One of the questions I’m asked most often day to day about fitness is:. “What supplements do you take?” There are plenty of theories and schools of thought out there about supplements, and much of it is perpetuated by the supplement industry itself and profit motive. The problem is that the best supplements are not expensive, and they do not require you to spend hundreds or thousands of dollars per month! Supplements are just that- they are SUPPLEMENTS.
That’s right – supplements are designed to enahance or SUPPLEMENT an already solid diet and training plan. Consider supplementation to be responsible for less than 10% of your total results. In my experience, diet is close to 60%, with training, recovery, and supplementation following.

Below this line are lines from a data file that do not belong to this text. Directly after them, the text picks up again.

-- ==== Sys2Proof/Certificates/Slice0/Obligations.lean ====
section
/-! DEFINITION. The statements for the provers: what each command does, family by family, and what holds of every step. -/

section

open Sys2Proof Sys2Proof.Machine

/-- A fall of PFAIL_N starts the deglitch; a pulse shorter than it is reported; a level taken as low asks for the power-down in OFF, only records its cause late in a power-down, and otherwise makes HOLD-UP due; a level that rises clears the thermal latch and, when it stays high, raises a power-up request; a rail out of its limits counts as a fall of PFAIL_N; a thermal hold that ends lets the waiting request go on; a loss of VAUX_33 resets the island and the core, and its return samples the straps. Nothing else changes. Where the spec leaves a point open, it rests on the model's choices of log entries 5, 15, 21, 33, 72, 80 and 87. -/
def Obligations.PfailAndRequests : Prop :=
  (∀ (s : State),
    s.pwr.vaux = true →
    s.pwr.pfailHigh = true →
    exec .pfailNFall s =
      .next { s with pwr := { s.pwr with pfailHigh := false, deglitch := true }, blt := { s.blt with holdAt := s.now } }) ∧
  (∀ (s : State),
    s.pwr.deglitch = true →
    s.pwr.pfailHigh = false →
    (s.rul.running && s.now < s.blt.holdAt + (s.fld F.PWR_HU_CFG_DEGLITCH + 1) * 250 * nsT) = false →
    exec .pfailDeglitchExpire s =
      .next (let s1 : State := { s with pwr := { s.pwr with deglitch := false, qualify := false } }
        if s.mode = .off then s1.offRequest 3
        else if 19 < s.fld F.PWR_STATUS_STEP then { s1 with pwr := { s1.pwr with cause := 3, onReq := none } }
        else ({ s1 with pwr := { s1.pwr with asserted := true, onReq := if 12 < s.fld F.PWR_STATUS_STEP then none else s.pwr.onReq } }).lastWake 3 0 0)) ∧
  (∀ (s : State),
    s.pwr.vaux = true →
    s.pwr.pfailHigh = false →
    s.pwr.deglitch = true →
    exec .pfailNRise s =
      .next (({ s with pwr := { s.pwr with pfailHigh := true, deglitch := false } }).post F.PWR_HU_EVT_STATUS_PFAIL_GLITCH noUnit)) ∧
  (∀ (s : State),
    s.pwr.vaux = true →
    s.pwr.pfailHigh = false →
    s.pwr.deglitch = false →
    exec .pfailNRise s =
      .next (({ s with pwr := { s.pwr with pfailHigh := true, qualify := true, thermN := false } }).setFld F.PWR_STATUS_THERM_LATCH 0)) ∧
  (∀ (s : State),
    s.pwr.qualify = true →
    s.pwr.pfailHigh = true →
    exec .pgoodTimerExpire s = .next (({ s with pwr := { s.pwr with qualify := false } }).powerUpRequest 1)) ∧
  (∀ (s : State) (src : Nat),
    s.pwr.held = some src →
    s.thermalHold = false →
    exec .thermalHoldRelease s = .next (({ s with pwr := { s.pwr with held := none } }).powerUpRequest src)) ∧
  (∀ (s : State),
    s.pwr.vaux = true →
    s.pwr.rails.any id = true →
    s.mode ≠ .off →
    s.mode ≠ .holdUp →
    s.fld F.PWR_STATUS_STEP ≤ 19 →
    exec .railOutOfLimits s = .next (({ s with pwr := { s.pwr with asserted := true } }).lastWake 3 0 0)) ∧
  (∀ (s : State),
    s.pwr.vaux = true →
    s.pwr.rails.any id = true →
    s.mode = .off →
    exec .railOutOfLimits s = .next (s.offRequest 3)) ∧
  (∀ (s : State),
    exec .vaux33Loss s =
      .next { s.coreReset.resetKeys aonKey with
        mode := .off
        pwr := { rails := [false, false, false, false], vaux := false, pfailHigh := false }
        thm := {}
        mgmt := {}
        rul := { (s.coreReset.resetKeys aonKey).rul with running := false, stopped := none } }) ∧
  (∀ (s : State) (straps : Nat),
    s.pwr.vaux = false →
    straps < 4 →
    exec (.vaux33Good straps) s =
      .next { s with pwr := { s.pwr with vaux := true }, mgmt := { s.mgmt with straps := straps } })

/-- A step that ends hands over to the next one; PU12 begins BOOT and PD12 reaches OFF; a latched request turns the sequence at the mirror step; a rail that is not good in time runs the power-down from the mirror of its step; the minimum off time starts a waiting power-up. Where the spec leaves a point open, it rests on the model's choices of log entries 27, 33 and 72. -/
def Obligations.PowerSequencerSteps : Prop :=
  (∀ (s : State) (k : Nat) (env : BootEnv),
    s.pwr.vaux = true →
    1 ≤ k →
    k < 12 →
    s.fld F.PWR_STATUS_STEP = k →
    (s.puDone k).pwr.offReq = none →
    exec (.powerUpStepDone k env) s = .next ((s.puDone k).setFld F.PWR_STATUS_STEP (k + 1))) ∧
  (∀ (s : State) (env : BootEnv),
    s.pwr.vaux = true →
    s.fld F.PWR_STATUS_STEP = 12 →
    (s.puDone 12).pwr.offReq = none →
    exec (.powerUpStepDone 12 env) s = .next (((s.puDone 12).setFld F.PWR_STATUS_STEP 0).enterBoot 0 env)) ∧
  (∀ (s : State) (k src : Nat) (env : BootEnv),
    s.pwr.vaux = true →
    1 ≤ k →
    k ≤ 12 →
    s.fld F.PWR_STATUS_STEP = k →
    (s.puDone k).pwr.offReq = some src →
    exec (.powerUpStepDone k env) s =
      .next ((({ s.puDone k with pwr := { (s.puDone k).pwr with offReq := none, cause := src } }).lastWake src 3 0).setFld F.PWR_STATUS_STEP (25 - k))) ∧
  (∀ (s : State) (j : Nat),
    s.pwr.vaux = true →
    1 ≤ j →
    j < 12 →
    s.fld F.PWR_STATUS_STEP = 12 + j →
    j ≠ 1 ∨ s.mode = .off ∨ s.mode = .holdUp ∨ s.pwr.quiesce = 3 →
    j ≠ 5 ∨ s.mode = .off ∨ s.fol.reqs.isEmpty = true →
    (s.pdDone j).pwr.onReq = none →
    exec (.powerDownStepDone j) s = .next ((s.pdDone j).setFld F.PWR_STATUS_STEP (13 + j))) ∧
  (∀ (s : State),
    s.pwr.vaux = true →
    s.fld F.PWR_STATUS_STEP = 24 →
    (s.pdDone 12).pwr.onReq = none →
    exec (.powerDownStepDone 12) s =
      .next (({ (s.pdDone 12).enterOff with pwr := { (s.pdDone 12).enterOff.pwr with minOff := true } }).setFld F.PWR_STATUS_STEP 0)) ∧
  (∀ (s : State) (src : Nat),
    s.pwr.minOff = true →
    s.pwr.onReq = some src →
    s.thermalHold = false →
    exec .minOffTimeExpire s =
      .next (({ s with pwr := { s.pwr with minOff := false, onReq := none, source := src } }).setFld F.PWR_STATUS_STEP 1)) ∧
  (∀ (s : State),
    s.pwr.minOff = true →
    s.pwr.onReq = none →
    exec .minOffTimeExpire s = .next { s with pwr := { s.pwr with minOff := false } }) ∧
  (∀ (s : State) (k : Nat),
    s.fld F.PWR_STATUS_STEP = k →
    k = 1 ∨ k = 2 ∨ k = 3 ∨ k = 5 →
    exec .railGoodTimeout s =
      .next ((({ s with pwr := { s.pwr with cause := 3, offReq := none, onReq := none } }).lastWake s.pwr.source 3 0).setFld F.PWR_STATUS_STEP (25 - k)))

/-- A change not acknowledged in time is sent again up to RETRY times, after which AVS_TMO is set; an acknowledgement puts the setpoint and a waiting clock change in force; a read-back off the setpoint is reported and the setpoint requested again. Nothing else changes. Where the spec leaves a point open, it rests on the model's choices of log entry 11. -/
def Obligations.CoreVoltage : Prop :=
  (∀ (s : State),
    s.flag F.PWR_AVS_STATUS_PEND = true →
    s.pwr.avsTries < s.fld F.PWR_AVS_RETRY →
    exec .avsAckTimeout s =
      .next ({ s with pwr := { s.pwr with avsTries := s.pwr.avsTries + 1 } }.emit (.avs s.pwr.avsWant))) ∧
  (∀ (s : State),
    s.flag F.PWR_AVS_STATUS_PEND = true →
    s.fld F.PWR_AVS_RETRY ≤ s.pwr.avsTries →
    exec .avsAckTimeout s =
      .next ((({ s with pwr := { s.pwr with clkWait := none } }).setFld F.PWR_AVS_STATUS_PEND 0).post F.PWR_EVT_STATUS_AVS_TMO noUnit)) ∧
  (∀ (s : State) (vread : Nat),
    s.mode ≠ .off →
    s.mode ≠ .holdUp →
    vread < 256 →
    s.flag F.PWR_AVS_STATUS_PEND = false →
    avsNear vread (s.fld F.PWR_AVS_STATUS_VSET) = false →
    exec (.avsReadbackPoll vread) s =
      .next (((s.setFld F.PWR_AVS_STATUS_VREAD vread).post F.PWR_EVT_STATUS_AVS_MISMATCH noUnit).avsRequest (s.fld F.PWR_AVS_STATUS_VSET))) ∧
  (∀ (s : State) (vread : Nat),
    s.mode ≠ .off →
    s.mode ≠ .holdUp →
    vread < 256 →
    s.flag F.PWR_AVS_STATUS_PEND = true ∨ avsNear vread (s.fld F.PWR_AVS_STATUS_VSET) = true →
    exec (.avsReadbackPoll vread) s = .next (s.setFld F.PWR_AVS_STATUS_VREAD vread)) ∧
  (∀ (s : State) (vread : Nat),
    s.flag F.PWR_AVS_STATUS_PEND = true →
    avsNear vread s.pwr.avsWant = true →
    exec (.avsAcknowledge vread) s =
      .next { ((s.setFld F.PWR_AVS_STATUS_VSET s.pwr.avsWant).setFld F.PWR_AVS_STATUS_VREAD vread).setFld F.PWR_AVS_STATUS_PEND 0 with
        pwr := { s.pwr with clkDiv := s.pwr.clkWait.getD s.pwr.clkDiv, clkWait := none } })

Supplements should NOT be used as a crutch. Only use them when necessary to fill the gaps in your diet and to supplement deficiencies you cannot fix with diet alone.
With that said, out of all the supplements you can take, 20% of them will give you 80% of the maximum benefit. Anything else is a waste of money.
1. Greens Supplement
A greens product is one of the most underrated and most powerful bang for the buck supplements out there. The problem with vegetables is: they don’t taste good, they have a lot of fiber, and a lot of water. The fiber is a good thing, but it makes it difficult to consume enough of the good stuff to get the nutrients we need out of it. Powdered greens products are wonderful concoctions of superfoods, all the weird, exotic stuff you have to venture to the depths of the crunchiest Trader Joe’s to get to.
2. Fish Oil
As a species, we evolved while consuming a diet rich in omega-3s, during crucial stages of the brains evolution and development. The modern diet simply lacks many of these nutritious fatty acids and therefore most people have a deficiency. Omega-3 plays a crucial role in heart health, neurotransmitter levels (fish oil can improve depression), skin health, and nutrient partitioning. The last is one of the most overlooked benefits: improved nutrient partitioning means less of what you eat is stored as fat and more is efficiently used as energy or stored as glycogen.
3. Protein Supplement
While I always recommend getting protein from whole food sources whenever possible, this is not always the case when you are leading a busy lifestyle or simply training hard enough that you need supplemental protein, which is the case for most of the athletes I know. Generally, one gram per lb of lean body mass is the rule of thumb. Generally, I see too many people over-consuming protein and underconsuming healthy nutrients like vegetables and superfoods, healthy fats, and healthy carbs around workouts. I recommend a quality whey protein isolate after a workout, and another shake at some point in the day.
Another massively underrated supplement, magnesium plays a role in many important processes in our body including the production of ATP, regulation of stress, muscle tension, blood pressure, testosterone levels, depth of sleep, mood, and much more. Most athletes and people in general have a magnesium deficiency. There are a lot of great magnesium products out there, I suggest one based on magnesium citrate.
What’s the best pre-workout supplement? Most pre-workout products are stimulant based - they are designed to increase mental energy, focus, and endurance. Most “popular” pre-workout products are based simply on caffeine and a few supporting ingredients like beta-alanine (the tingle feeling you might get after taking a pre workout product). A premium preworkout drink will contain a proper blend of performance enhancers like beta alanine and citrulline malate, while also containing a solid stimulant and focus blend that gives you the mental kick in the butt you need to get going. Personally, I train first thing in the morning, so a scoop of pre-workout is exactly what I need to “get me in the zone”.